Below are the records. Reproduce the line that contains "by then. -/" and every line after it to the end, exactly and alone.

── EXCERPTED RECORDS

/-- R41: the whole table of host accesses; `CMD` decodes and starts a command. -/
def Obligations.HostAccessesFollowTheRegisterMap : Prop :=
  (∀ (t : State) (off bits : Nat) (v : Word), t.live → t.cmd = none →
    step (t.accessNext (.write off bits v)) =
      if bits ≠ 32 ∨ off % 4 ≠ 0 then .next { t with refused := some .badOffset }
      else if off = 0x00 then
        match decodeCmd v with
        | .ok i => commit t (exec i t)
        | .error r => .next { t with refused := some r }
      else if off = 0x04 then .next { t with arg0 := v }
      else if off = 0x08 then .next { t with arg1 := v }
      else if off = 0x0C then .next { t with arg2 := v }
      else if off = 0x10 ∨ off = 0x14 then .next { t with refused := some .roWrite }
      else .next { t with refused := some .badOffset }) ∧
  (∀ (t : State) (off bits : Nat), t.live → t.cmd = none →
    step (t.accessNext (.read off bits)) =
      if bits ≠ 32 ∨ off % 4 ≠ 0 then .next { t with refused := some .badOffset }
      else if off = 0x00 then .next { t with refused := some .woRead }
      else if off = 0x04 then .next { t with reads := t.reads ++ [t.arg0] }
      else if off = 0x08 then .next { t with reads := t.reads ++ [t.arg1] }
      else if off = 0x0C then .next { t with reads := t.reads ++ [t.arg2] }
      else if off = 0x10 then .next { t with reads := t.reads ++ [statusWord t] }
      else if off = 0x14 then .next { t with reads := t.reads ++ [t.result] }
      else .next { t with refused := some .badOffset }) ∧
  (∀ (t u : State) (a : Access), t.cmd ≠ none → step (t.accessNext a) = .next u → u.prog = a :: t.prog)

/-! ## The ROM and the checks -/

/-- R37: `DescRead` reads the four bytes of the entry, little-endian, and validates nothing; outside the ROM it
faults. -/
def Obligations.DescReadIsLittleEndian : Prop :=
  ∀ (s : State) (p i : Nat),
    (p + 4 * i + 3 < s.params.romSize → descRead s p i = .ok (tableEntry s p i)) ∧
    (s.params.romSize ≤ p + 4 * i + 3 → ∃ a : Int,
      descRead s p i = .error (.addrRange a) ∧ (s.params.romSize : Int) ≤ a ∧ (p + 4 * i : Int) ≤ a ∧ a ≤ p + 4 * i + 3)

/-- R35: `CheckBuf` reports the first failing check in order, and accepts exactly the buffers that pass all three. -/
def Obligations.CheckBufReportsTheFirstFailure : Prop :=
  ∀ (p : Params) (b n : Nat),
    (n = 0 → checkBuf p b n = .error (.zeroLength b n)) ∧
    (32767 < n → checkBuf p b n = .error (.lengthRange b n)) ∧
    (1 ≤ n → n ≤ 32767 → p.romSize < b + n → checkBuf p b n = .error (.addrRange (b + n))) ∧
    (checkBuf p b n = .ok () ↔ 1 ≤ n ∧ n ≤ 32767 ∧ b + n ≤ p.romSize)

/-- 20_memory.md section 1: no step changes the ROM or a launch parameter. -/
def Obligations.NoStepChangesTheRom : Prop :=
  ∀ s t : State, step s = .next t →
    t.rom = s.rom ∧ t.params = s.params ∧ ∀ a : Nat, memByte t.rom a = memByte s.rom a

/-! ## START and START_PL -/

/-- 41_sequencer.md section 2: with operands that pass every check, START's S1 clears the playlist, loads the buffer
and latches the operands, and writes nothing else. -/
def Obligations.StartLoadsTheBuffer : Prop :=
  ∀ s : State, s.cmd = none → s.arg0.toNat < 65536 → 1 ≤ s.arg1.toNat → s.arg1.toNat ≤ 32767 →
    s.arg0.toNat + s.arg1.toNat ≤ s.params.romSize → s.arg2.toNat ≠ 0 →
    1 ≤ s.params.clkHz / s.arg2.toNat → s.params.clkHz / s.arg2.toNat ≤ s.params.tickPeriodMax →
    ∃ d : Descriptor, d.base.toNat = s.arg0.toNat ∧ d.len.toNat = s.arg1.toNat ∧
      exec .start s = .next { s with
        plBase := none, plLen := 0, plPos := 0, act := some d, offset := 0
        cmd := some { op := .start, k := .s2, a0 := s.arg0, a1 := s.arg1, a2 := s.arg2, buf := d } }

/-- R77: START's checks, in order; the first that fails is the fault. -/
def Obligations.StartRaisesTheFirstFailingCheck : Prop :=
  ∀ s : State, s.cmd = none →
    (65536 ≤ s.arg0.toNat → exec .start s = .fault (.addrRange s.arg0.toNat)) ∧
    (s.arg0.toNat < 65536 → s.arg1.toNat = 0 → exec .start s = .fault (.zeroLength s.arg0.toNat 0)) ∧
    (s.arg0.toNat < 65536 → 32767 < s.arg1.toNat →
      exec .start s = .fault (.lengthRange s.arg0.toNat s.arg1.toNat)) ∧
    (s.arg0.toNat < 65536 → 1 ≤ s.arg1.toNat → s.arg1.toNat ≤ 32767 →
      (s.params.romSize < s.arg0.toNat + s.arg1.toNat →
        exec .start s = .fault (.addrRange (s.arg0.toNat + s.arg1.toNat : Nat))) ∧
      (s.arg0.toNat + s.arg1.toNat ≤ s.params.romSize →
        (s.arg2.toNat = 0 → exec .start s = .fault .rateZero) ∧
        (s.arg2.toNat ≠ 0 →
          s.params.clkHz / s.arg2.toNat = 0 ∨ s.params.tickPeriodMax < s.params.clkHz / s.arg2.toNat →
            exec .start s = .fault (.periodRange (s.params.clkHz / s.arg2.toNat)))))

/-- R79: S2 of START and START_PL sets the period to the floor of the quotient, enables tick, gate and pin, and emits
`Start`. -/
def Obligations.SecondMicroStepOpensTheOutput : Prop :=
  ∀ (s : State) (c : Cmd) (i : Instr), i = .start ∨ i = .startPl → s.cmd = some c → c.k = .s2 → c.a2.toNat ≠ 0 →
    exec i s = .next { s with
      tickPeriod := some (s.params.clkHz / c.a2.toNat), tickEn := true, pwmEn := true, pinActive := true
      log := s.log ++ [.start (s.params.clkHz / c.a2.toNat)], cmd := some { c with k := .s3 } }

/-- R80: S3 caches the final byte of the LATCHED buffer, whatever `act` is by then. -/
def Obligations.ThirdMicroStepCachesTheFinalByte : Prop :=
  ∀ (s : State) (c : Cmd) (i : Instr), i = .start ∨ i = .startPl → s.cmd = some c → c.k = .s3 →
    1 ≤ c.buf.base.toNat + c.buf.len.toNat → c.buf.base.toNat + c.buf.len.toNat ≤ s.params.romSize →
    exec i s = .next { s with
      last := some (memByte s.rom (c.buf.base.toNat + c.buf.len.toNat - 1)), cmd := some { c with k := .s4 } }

────

** RESPONSE FOR THIS EXERCISE **
/-- R80: S3 caches the final byte of the LATCHED buffer, whatever `act` is by then. -/
def Obligations.ThirdMicroStepCachesTheFinalByte : Prop :=
  ∀ (s : State) (c : Cmd) (i : Instr), i = .start ∨ i = .startPl → s.cmd = some c → c.k = .s3 →
    1 ≤ c.buf.base.toNat + c.buf.len.toNat → c.buf.base.toNat + c.buf.len.toNat ≤ s.params.romSize →
    exec i s = .next { s with
      last := some (memByte s.rom (c.buf.base.toNat + c.buf.len.toNat - 1)), cmd := some { c with k := .s4 } }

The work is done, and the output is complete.